**Task instructions:**
From the data, return each line holding the word "whole".
### Excerpted records ###
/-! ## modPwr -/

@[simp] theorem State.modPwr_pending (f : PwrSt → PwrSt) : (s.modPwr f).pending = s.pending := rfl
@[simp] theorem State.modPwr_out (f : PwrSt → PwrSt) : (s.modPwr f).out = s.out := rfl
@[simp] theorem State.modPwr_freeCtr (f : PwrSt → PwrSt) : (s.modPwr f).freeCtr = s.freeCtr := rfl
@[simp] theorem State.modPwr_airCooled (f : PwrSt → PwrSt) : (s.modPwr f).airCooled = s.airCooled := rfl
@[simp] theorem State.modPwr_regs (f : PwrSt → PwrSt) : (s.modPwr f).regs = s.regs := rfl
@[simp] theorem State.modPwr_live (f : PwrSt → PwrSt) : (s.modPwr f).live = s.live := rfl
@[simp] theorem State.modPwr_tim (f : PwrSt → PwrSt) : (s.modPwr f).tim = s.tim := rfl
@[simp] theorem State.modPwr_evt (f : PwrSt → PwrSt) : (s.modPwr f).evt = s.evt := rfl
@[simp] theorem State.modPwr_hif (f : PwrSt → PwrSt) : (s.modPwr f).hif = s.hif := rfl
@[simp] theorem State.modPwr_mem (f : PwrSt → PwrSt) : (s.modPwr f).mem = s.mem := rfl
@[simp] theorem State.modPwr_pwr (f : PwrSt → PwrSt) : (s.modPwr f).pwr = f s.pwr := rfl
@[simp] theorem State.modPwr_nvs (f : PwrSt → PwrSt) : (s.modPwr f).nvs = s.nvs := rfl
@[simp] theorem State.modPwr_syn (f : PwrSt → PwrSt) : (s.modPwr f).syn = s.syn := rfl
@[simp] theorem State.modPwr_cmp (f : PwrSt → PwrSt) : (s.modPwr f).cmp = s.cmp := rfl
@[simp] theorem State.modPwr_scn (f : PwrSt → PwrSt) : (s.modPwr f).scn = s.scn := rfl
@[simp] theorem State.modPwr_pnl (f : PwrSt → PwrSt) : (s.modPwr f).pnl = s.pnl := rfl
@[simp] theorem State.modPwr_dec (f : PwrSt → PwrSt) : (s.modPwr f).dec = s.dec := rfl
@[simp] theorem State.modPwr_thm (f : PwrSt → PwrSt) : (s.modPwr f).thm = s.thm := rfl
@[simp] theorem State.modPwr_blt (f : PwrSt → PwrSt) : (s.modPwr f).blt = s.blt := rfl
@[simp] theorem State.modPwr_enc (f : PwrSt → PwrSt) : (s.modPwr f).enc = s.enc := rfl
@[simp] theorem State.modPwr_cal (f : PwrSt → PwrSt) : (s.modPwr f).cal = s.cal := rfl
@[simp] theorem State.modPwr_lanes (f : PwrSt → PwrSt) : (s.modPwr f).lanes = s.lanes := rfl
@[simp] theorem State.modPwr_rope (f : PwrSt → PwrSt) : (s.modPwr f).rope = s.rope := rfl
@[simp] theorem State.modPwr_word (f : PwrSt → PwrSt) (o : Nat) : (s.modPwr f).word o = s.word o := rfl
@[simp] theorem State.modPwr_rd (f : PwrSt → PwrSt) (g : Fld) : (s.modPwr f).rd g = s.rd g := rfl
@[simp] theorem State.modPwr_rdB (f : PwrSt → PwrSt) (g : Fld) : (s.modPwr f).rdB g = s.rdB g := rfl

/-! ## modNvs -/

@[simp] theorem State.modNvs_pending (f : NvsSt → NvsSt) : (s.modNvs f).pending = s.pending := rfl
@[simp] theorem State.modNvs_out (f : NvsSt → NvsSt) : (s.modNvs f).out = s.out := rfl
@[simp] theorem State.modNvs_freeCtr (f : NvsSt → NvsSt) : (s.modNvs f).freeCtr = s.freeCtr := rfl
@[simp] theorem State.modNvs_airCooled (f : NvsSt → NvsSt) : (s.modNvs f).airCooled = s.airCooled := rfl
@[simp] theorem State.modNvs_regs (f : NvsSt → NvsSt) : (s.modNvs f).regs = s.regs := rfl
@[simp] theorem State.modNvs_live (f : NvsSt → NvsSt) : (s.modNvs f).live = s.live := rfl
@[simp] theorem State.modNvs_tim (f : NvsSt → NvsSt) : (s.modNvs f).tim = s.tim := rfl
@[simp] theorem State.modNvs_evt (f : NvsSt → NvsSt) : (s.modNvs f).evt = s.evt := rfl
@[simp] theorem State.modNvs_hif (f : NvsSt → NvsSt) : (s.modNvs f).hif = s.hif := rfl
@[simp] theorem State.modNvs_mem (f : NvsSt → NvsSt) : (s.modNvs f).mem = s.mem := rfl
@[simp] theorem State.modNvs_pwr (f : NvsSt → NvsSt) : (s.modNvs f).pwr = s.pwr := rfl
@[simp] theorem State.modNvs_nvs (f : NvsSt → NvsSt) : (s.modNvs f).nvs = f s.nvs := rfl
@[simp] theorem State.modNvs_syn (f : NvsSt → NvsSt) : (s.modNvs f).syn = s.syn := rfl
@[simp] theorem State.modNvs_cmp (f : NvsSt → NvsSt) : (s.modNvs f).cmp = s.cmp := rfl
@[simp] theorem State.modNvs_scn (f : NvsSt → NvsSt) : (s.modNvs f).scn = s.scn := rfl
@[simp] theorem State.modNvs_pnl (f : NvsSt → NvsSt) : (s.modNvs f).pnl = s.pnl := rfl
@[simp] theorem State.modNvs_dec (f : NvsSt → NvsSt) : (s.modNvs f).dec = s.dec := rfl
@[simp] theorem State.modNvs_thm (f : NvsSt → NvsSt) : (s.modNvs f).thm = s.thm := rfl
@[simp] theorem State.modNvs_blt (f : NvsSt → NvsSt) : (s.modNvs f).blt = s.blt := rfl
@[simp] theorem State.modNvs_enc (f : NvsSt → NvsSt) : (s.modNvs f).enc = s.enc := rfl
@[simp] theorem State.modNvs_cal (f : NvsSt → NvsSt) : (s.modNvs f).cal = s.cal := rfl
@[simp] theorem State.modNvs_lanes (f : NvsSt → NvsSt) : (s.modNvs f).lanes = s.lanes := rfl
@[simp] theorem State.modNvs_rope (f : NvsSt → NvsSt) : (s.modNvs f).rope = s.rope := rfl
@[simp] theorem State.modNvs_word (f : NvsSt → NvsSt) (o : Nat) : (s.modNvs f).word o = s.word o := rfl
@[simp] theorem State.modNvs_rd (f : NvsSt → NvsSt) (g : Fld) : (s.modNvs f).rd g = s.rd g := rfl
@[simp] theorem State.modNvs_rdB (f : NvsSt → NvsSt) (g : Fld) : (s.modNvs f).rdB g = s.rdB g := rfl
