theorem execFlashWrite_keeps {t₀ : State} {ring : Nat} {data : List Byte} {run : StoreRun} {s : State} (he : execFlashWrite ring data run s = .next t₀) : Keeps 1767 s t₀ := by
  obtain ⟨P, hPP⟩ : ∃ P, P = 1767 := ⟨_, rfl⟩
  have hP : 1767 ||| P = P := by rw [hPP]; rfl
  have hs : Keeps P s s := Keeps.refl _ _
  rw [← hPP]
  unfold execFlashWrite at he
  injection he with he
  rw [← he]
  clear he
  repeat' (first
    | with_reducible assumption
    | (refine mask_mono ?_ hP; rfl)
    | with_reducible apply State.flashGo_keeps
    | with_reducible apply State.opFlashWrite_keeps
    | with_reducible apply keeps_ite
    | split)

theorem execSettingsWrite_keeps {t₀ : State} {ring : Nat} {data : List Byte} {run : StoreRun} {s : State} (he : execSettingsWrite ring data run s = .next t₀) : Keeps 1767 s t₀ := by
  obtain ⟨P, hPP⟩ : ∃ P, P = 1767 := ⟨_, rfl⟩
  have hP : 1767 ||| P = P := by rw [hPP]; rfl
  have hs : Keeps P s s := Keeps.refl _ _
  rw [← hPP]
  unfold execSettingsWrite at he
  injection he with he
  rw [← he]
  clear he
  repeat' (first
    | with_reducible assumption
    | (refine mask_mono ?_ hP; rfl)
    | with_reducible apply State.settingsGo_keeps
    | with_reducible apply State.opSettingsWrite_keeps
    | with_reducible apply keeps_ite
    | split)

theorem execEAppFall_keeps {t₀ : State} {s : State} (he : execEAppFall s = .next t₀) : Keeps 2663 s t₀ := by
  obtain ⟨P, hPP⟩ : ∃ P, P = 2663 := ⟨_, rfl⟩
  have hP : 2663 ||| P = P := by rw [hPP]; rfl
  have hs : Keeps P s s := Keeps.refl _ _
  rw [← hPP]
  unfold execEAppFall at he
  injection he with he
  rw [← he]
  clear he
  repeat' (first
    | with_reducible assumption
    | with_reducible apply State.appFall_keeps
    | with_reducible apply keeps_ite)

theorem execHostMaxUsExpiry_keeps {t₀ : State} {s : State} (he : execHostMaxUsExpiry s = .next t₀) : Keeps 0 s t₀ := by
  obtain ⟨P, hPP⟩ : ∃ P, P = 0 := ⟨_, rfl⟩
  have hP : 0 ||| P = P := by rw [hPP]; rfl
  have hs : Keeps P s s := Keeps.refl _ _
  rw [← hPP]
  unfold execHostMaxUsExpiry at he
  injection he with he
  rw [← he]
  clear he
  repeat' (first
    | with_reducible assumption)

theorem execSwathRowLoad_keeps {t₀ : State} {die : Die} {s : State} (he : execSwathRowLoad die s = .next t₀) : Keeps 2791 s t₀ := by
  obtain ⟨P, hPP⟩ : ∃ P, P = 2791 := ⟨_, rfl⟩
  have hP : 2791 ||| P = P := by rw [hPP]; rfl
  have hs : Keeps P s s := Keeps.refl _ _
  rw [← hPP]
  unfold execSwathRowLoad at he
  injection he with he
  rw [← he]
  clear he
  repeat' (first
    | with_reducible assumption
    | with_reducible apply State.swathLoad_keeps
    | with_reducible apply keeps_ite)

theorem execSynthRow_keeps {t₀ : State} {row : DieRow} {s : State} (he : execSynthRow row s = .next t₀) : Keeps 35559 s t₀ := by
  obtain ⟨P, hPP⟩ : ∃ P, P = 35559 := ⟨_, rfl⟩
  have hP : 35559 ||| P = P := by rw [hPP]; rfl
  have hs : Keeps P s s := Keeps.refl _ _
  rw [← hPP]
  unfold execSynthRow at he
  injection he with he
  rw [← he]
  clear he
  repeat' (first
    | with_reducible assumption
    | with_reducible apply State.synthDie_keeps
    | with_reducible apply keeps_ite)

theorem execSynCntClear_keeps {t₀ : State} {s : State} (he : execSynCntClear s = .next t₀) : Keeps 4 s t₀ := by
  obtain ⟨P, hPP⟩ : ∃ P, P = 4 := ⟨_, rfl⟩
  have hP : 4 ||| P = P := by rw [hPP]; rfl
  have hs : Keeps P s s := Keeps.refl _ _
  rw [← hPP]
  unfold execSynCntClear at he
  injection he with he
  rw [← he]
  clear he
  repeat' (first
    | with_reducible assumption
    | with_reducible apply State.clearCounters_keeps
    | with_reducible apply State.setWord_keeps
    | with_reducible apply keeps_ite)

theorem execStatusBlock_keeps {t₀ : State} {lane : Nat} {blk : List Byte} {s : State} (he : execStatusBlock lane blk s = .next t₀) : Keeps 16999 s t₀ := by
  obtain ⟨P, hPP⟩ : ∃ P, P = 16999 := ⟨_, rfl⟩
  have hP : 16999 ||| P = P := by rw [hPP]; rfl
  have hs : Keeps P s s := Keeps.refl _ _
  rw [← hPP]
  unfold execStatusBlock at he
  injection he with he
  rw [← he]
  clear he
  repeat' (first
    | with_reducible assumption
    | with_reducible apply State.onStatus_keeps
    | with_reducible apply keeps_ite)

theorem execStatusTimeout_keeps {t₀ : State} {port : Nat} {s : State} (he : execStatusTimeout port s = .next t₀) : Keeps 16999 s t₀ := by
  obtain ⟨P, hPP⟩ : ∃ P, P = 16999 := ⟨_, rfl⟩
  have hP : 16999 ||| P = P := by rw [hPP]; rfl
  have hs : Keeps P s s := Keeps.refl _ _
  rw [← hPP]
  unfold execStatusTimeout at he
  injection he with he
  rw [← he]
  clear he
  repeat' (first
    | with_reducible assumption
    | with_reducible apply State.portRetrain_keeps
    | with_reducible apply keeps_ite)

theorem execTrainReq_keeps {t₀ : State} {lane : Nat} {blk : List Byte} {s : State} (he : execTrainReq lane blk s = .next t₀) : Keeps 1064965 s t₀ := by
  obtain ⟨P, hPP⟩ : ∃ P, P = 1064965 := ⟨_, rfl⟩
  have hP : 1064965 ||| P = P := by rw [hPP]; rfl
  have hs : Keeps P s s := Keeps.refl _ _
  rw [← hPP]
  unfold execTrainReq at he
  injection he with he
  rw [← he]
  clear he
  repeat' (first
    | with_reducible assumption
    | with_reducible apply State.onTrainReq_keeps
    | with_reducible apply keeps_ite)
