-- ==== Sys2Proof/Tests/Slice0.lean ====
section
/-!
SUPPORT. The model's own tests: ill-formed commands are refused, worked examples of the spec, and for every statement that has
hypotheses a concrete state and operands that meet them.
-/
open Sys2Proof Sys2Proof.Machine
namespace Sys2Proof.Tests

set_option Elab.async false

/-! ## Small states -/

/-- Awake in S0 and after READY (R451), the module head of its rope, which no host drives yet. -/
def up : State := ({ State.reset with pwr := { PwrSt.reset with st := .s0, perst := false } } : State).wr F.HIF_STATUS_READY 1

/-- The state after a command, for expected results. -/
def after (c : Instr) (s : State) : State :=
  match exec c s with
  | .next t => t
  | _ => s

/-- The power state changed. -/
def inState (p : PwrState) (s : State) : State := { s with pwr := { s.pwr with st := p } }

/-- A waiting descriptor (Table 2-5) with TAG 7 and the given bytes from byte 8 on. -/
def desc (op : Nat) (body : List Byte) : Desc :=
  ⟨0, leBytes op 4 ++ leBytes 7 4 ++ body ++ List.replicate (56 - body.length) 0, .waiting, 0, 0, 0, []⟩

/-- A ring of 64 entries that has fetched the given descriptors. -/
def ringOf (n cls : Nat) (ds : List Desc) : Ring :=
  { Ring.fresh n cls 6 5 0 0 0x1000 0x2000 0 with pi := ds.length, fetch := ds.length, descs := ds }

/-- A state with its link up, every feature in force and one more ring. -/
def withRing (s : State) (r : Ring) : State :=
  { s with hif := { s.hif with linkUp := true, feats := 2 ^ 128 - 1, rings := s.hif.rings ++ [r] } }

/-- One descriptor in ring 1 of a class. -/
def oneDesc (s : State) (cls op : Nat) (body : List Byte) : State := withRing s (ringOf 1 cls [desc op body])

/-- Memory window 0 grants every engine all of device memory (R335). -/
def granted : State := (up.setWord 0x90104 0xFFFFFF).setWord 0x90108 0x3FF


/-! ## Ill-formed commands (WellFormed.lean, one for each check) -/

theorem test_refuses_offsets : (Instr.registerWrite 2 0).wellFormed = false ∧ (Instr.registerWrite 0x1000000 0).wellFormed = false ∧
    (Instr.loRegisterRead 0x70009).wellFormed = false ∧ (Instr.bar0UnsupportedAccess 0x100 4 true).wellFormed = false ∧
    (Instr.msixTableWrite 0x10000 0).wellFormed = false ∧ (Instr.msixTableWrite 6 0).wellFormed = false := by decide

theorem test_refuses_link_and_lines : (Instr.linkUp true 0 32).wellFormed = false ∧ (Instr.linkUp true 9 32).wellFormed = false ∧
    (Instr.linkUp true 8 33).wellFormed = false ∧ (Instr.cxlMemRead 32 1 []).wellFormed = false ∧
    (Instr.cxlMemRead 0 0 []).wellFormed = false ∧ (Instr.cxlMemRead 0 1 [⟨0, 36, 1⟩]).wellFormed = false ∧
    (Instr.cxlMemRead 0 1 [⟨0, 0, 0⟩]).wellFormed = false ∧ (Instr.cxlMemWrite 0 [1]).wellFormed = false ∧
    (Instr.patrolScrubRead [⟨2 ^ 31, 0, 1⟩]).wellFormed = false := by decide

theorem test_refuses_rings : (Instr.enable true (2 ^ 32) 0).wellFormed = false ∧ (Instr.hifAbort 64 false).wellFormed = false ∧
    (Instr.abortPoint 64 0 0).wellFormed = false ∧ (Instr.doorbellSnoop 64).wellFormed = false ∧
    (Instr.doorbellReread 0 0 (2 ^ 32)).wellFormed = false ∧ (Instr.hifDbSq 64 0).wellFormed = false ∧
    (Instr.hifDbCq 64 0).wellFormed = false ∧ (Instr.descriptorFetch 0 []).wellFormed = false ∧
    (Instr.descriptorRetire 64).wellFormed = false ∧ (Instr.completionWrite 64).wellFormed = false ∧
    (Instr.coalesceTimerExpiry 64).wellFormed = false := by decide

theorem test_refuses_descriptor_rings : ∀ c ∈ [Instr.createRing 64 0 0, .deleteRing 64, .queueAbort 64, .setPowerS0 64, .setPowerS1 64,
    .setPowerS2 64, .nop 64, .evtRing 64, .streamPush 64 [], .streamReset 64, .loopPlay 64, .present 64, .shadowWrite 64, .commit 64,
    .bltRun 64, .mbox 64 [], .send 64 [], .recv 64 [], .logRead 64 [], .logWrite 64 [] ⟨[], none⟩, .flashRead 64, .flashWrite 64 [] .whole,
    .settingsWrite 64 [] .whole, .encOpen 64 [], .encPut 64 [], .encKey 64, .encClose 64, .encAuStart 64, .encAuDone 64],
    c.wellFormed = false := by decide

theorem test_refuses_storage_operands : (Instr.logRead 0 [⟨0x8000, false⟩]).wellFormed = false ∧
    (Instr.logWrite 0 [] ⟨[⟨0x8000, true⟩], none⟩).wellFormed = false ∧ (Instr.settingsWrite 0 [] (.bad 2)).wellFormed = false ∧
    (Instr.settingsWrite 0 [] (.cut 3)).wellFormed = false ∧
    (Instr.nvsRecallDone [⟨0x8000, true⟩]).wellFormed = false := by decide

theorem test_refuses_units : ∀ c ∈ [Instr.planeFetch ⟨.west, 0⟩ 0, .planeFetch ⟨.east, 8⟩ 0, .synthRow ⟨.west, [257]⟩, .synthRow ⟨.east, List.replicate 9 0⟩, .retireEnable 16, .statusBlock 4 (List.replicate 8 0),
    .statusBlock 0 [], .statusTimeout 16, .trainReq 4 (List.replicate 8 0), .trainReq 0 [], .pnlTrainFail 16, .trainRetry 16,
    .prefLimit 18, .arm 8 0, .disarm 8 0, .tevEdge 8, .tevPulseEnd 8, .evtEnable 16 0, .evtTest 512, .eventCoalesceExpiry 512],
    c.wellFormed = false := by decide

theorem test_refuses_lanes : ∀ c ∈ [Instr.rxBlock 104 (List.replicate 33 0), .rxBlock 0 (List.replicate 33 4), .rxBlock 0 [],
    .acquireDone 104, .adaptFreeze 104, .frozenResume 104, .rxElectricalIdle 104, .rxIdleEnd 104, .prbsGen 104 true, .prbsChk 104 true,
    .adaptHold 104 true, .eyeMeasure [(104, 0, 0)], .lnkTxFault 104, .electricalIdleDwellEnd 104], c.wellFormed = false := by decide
###
**Task answer:**
    .bltRun 64, .mbox 64 [], .send 64 [], .recv 64 [], .logRead 64 [], .logWrite 64 [] ⟨[], none⟩, .flashRead 64, .flashWrite 64 [] .whole,
    .settingsWrite 64 [] .whole, .encOpen 64 [], .encPut 64 [], .encKey 64, .encClose 64, .encAuStart 64, .encAuDone 64],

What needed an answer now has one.